The recent case of the Bank of California v. Richardson, 248 U. S. 476, 39 Sup. Ct. Rep. 165, is cited by appellee as' sustaining its views, and as indicating a modification of the earlier views of the supreme court of the United States. It seems to us that in the majority opinion the reasons for the conclusion reached are not as clearly stated as in former cases in that court involving similar questions, but the court does not indicate any intention to modify or change its reasoning or its conclusions in the cases hereinbefore cited, or in those cited and quoted from in the case of Owensboro Nat. Bank v. Owensboro, 173 U. S. 664, 677, 682, where a review is made of prior decisions. Since the former cases are neither criticized nor disapproved, and since the court cited with approval Bank of Redemption v. Boston, 125 U. S. 60, 8 Sup. Ct. Rep. 772, we conclude that it intends to adhere to its former decisions.

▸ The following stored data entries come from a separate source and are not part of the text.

-- ==== Sys2Proof/Certificates/Slice0/Obligations.lean ====
section
/-! DEFINITION. The statements for the provers: what the commands and the machine do, by the manual's numbered rules. -/

section Claims

open Sys2Proof Sys2Proof.Machine


/-! ### The machine as a whole -/

/-- A step takes the command at the front of the queue and answers what that command does with the rest of the queue. -/
def Obligations.StepRunsFrontCommand : Prop :=
  ∀ (c : Instr) (rest : List Instr) (s : State), s.pending = c :: rest → step s = exec c { s with pending := rest }

/-- With no command waiting, outside device reset, one arithmetic cycle passes (log entry 3): inside a tick (Table 12-1) only
the cycle counter, the cores and what they ask of the slices, the clock counters, and at the tick's first cycle the counters
of ticks change, and the Turn stands; at the tick's last cycle the cycle counter restarts and the Turn counts on, but for a
device none of whose ports is up, which makes itself the root (log entry 112). Device reset holds everything. -/
def Obligations.EmptyQueueRunsOneCycle : Prop :=
  ∀ s : State, s.pending = [] →
    (s.dev.rst = true → step s = .next s) ∧
    (s.dev.rst = false → ∃ d, step s = .next { s with dev := d } ∧
      d.moulds = s.dev.moulds ∧ d.net = { s.dev.net with slcQ := d.net.slcQ } ∧ d.funcs = s.dev.funcs ∧ d.arbs = s.dev.arbs ∧
      d.pwr = s.dev.pwr ∧ d.edge = s.dev.edge ∧ d.out = s.dev.out ∧ d.free = s.dev.free ∧
      (s.dev.cyc + 1 < cyclesPerTick s.dev.clk.step → d.cyc = s.dev.cyc + 1 ∧ d.turn = s.dev.turn ∧ d.errs = s.dev.errs) ∧
      (cyclesPerTick s.dev.clk.step ≤ s.dev.cyc + 1 → d.cyc = 0 ∧ d.errs.ring = s.dev.errs.ring ∧
        (s.dev.lone = false ∨ s.dev.turn.root = true → d.turn = s.dev.turn.tick)))

/-- What reset leaves where the manual gives a value: the Turn 0 in LISTEN with TURN_PRIO 0x80, every sequencer IDLE, every
partition IDLE with nothing loaded, step code 0, every port DOWN with LNK_CTRL.FPD 7, every arbiter with QUANTUM 0x0400 and
LFSR 1, RST_CAUSE 1 and no error record, every SRAM byte 0, no command waiting. -/
def Obligations.ResetLeavesGivenValues : Prop :=
  let d := State.reset.dev
  d.turn.now = 0 ∧ d.turn.st = .listen ∧ d.turn.prio = 0x80 ∧
  (∀ k q, (d.seq k q).st = .idle ∧ (d.seq k q).pc = 0) ∧
  (∀ p, (d.part p).st = .idle ∧ (d.part p).load = 0xFFFFFF0000000000 ∧ (d.part p).step = 0) ∧ d.moulds = [] ∧
  d.clk.step = 0 ∧ (∀ u, (d.port u).st = .down ∧ (d.port u).fpd = 7) ∧
  (∀ a, (d.arb a).quantum = 0x0400 ∧ (d.arb a).lfsr = 1 ∧ (d.arb a).holder = none) ∧
  d.errs.cause = 1 ∧ d.errs.ring = [] ∧ (∀ a, State.reset.mem.rd a = 0) ∧ State.reset.pending = []

/-- The memories of the reset state are canonical. -/
def Obligations.ResetIsCanonical : Prop := State.reset.Canonical

/-- Whatever the front command or the idle cycle does, a step from canonical memories leads to canonical memories, and the queue
afterwards is the rest of the queue before. -/
def Obligations.EveryStepKeepsCanonicalForm : Prop :=
  ∀ s t : State, step s = .next t → (s.Canonical → t.Canonical) ∧ t.pending = s.pending.tail

/-- No command that a sender can form ends in a fault, in any state: the step of a well-formed queue is safe. -/
def Obligations.WellFormedQueueNeverFaults : Prop := ∀ s : State, s.QueueOk → s.Safe

/-- A refusal comes only from a sequencer's word that the manual leaves undefined (R155) or from a test instruction that it
keeps for the maker (R426): no other command is ever refused. -/
def Obligations.OnlyUndefinedWordsAndReservedTestsRefuse : Prop :=
  ∀ (s : State) (r : Refusal), step s = .refused r →
    (∃ op k q c, r = .undefinedWord op ∧ s.pending.head? = some c ∧
      (front s.mem s.dev k q op = .bad ∨ (op ∈ [0x01, 0x02, 0x03, 0x04] ∧ ∃ w, front s.mem s.dev k q op = .go w))) ∨
    (r = .reservedTest ∧ s.pending.head? = some (.jtagInstruction .other))

/-! ### Sequencers: scalar words, control, queues, objects -/

/-- R158, the register forms: d := a op b with 64-bit wrapping, shifts mod 64, comparisons 1 or 0, min and max signed, SEL by
register C. R158, the immediate forms: d := a op the immediate, whose 46 bits are extended by their sign; LI takes the
immediate alone, LIH puts its low 32 bits above the low half of a; R159, RDSYS reads the value its selector names. -/
def Obligations.ScalarWords : Prop :=
    (∀ (k : CoreId) (q : SeqId) (s : State) (w : Nat),
      let a := (s.dev.seq k q).get (wA w)
      let b := (s.dev.seq k q).get (wB w)
      (s.standsAt k q 0x10 w → ScalarResult s k q w (.add k q) (a + b)) ∧
      (s.standsAt k q 0x11 w → ScalarResult s k q w (.sub k q) (a - b)) ∧
      (s.standsAt k q 0x12 w → ScalarResult s k q w (.mul k q) (a * b)) ∧
      (s.standsAt k q 0x13 w → ScalarResult s k q w (.mulhs k q) (BitVec.ofInt 64 (a.toInt * b.toInt / 2 ^ 64))) ∧
      (s.standsAt k q 0x14 w → ScalarResult s k q w (.mulhu k q) (BitVec.ofNat 64 (a.toNat * b.toNat / 2 ^ 64))) ∧
      (s.standsAt k q 0x15 w → ScalarResult s k q w (.and k q) (a &&& b)) ∧
      (s.standsAt k q 0x16 w → ScalarResult s k q w (.or k q) (a ||| b)) ∧
      (s.standsAt k q 0x17 w → ScalarResult s k q w (.xor k q) (a ^^^ b)) ∧
      (s.standsAt k q 0x18 w → ScalarResult s k q w (.shl k q) (a <<< (b.toNat % 64))) ∧
      (s.standsAt k q 0x19 w → ScalarResult s k q w (.shr k q) (a >>> (b.toNat % 64))) ∧
      (s.standsAt k q 0x1A w → ScalarResult s k q w (.sra k q) (BitVec.ofInt 64 (a.toInt / 2 ^ (b.toNat % 64)))) ∧
      (s.standsAt k q 0x1B w → ScalarResult s k q w (.slt k q) (if a.toInt < b.toInt then 1 else 0)) ∧
      (s.standsAt k q 0x1C w → ScalarResult s k q w (.sltu k q) (if a.toNat < b.toNat then 1 else 0)) ∧
      (s.standsAt k q 0x1D w → ScalarResult s k q w (.min k q) (BitVec.ofInt 64 (min a.toInt b.toInt))) ∧
      (s.standsAt k q 0x1E w → ScalarResult s k q w (.max k q) (BitVec.ofInt 64 (max a.toInt b.toInt))) ∧
      (s.standsAt k q 0x1F w → ScalarResult s k q w (.sel k q) (if (s.dev.seq k q).get (wC w) ≠ 0 then a else b))) ∧
    (∀ (k : CoreId) (q : SeqId) (s : State) (w : Nat),
      let a := (s.dev.seq k q).get (wA w)
      let i : Word := BitVec.ofInt 64 (sext (wImm w) 46)
      (s.standsAt k q 0x20 w → ScalarResult s k q w (.addi k q) (a + i)) ∧
      (s.standsAt k q 0x21 w → ScalarResult s k q w (.muli k q) (a * i)) ∧
      (s.standsAt k q 0x22 w → ScalarResult s k q w (.andi k q) (a &&& i)) ∧
      (s.standsAt k q 0x23 w → ScalarResult s k q w (.ori k q) (a ||| i)) ∧
      (s.standsAt k q 0x24 w → ScalarResult s k q w (.xori k q) (a ^^^ i)) ∧
      (s.standsAt k q 0x25 w → ScalarResult s k q w (.shli k q) (a <<< bits w 5 0)) ∧
      (s.standsAt k q 0x26 w → ScalarResult s k q w (.shri k q) (a >>> bits w 5 0)) ∧
      (s.standsAt k q 0x27 w → ScalarResult s k q w (.srai k q) (BitVec.ofInt 64 (a.toInt / 2 ^ bits w 5 0))) ∧
      (s.standsAt k q 0x28 w → ScalarResult s k q w (.slti k q) (if a.toInt < i.toInt then 1 else 0)) ∧
      (s.standsAt k q 0x29 w → ScalarResult s k q w (.sltiu k q) (if a.toNat < i.toNat then 1 else 0)) ∧
      (s.standsAt k q 0x2A w → ScalarResult s k q w (.li k q) i) ∧
      (s.standsAt k q 0x2B w → ScalarResult s k q w (.lih k q) (BitVec.ofNat 64 (bits w 31 0 * 2 ^ 32 + a.toNat % 2 ^ 32))) ∧
      (s.standsAt k q 0x25 w ∨ s.standsAt k q 0x26 w ∨ s.standsAt k q 0x27 w → bits w 45 6 = 0) ∧
      (s.standsAt k q 0x2B w → bits w 45 32 = 0) ∧
      (s.standsAt k q 0x05 w → ScalarResult s k q w (.rdsys k q) (BitVec.ofNat 64 (s.dev.sysValue k (wImm w)))) ∧
      s.dev.sysValue k 0 = k.val ∧ s.dev.sysValue k 1 = s.dev.posOf k ∧ s.dev.sysValue k 2 = s.dev.partOf k ∧
      s.dev.sysValue k 6 = (s.dev.part (s.dev.partOf k)).step.toNat)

*292To sum up, we are of the opinion that the tax is laid upon the shares of stock, the property of the stockholders, which are a distinct entity from the property of the bank, and that, under the rulings of the supreme court of the United States, the taxing authorities were not required to deduct the value' of United States securities belonging to the bank from the statement required to be made to the assessor when ascertaining the value of the shares of stock for the purpose of taxing the owners of such shares. The judgment of the district court is therefore.

REVERSED.

Cornish, J., not sitting.





Dissenting Opinion

Sedgwick, J.,

dissenting.

I am not sure that I understand the various decisions of the federal courts bearing upon the question herein involved. Some of these decisions would seem to require the conclusion reached by the majority. That shares of stock of National banks may, under some circumstances, be assessed as such to the. shareholders at their full value, although that value includes government bonds, is clearly held in various of those decisions. The reason is that the franchise, the right to do a public banking business, is valuable, and, when privileges of this character are accepted from the state, and the value of such privileges is so mingled with other values that it cannot be determined with certainty whether the slate has taxed the values of the exempt government securities, the shareholders cannot complain that the tax is upon exempt property. Our statute requires the assessor to “determine and settle the true value of each share of, stock,” and to “take into consideration the market value of such stock, if any, and the surplus and undivided profits.” Rev. St. 1913, sec. 6343, as amended by Laws 1915, ch. 108. This would seem to bring this ease within the federal decisions above referred to, and may be finally so held. But the purpose of the federal statute allowing taxation *293of shares of National banks is briefly stated in Bank of California v. Richardson, 248 U. S. 476: “Preservation of the taxing power of the several states so as to prevent any impairment thereof from arising from the existence of the national agencies created, to the end that the financial resources engaged in their development might not be withdrawn from the reach of state taxation, hut on the contrary that every resource possessed by the banks as national agencies might in substance and effect remain liable to state taxation.” Other decisions of that court are to the effect that when it is clear that all values owned by the hank are taxed, including the value of the privileges given by the state, and the value of the government securities are clearly added as a distinct unit of assessment, such assessment of the exempt securities is not necessary for the “preservation of the taxing power of the several states.”

In the case at bar there can be no doubt that the exact value of the exempt securities is added to the otherwise complete valuation of all property and privileges assessed. The result is as clearly a taxation of the government securities as though they were specifically named for taxation. I do not. believe that the federal court will uphold this method of obtaining revenue at the expense of the general government.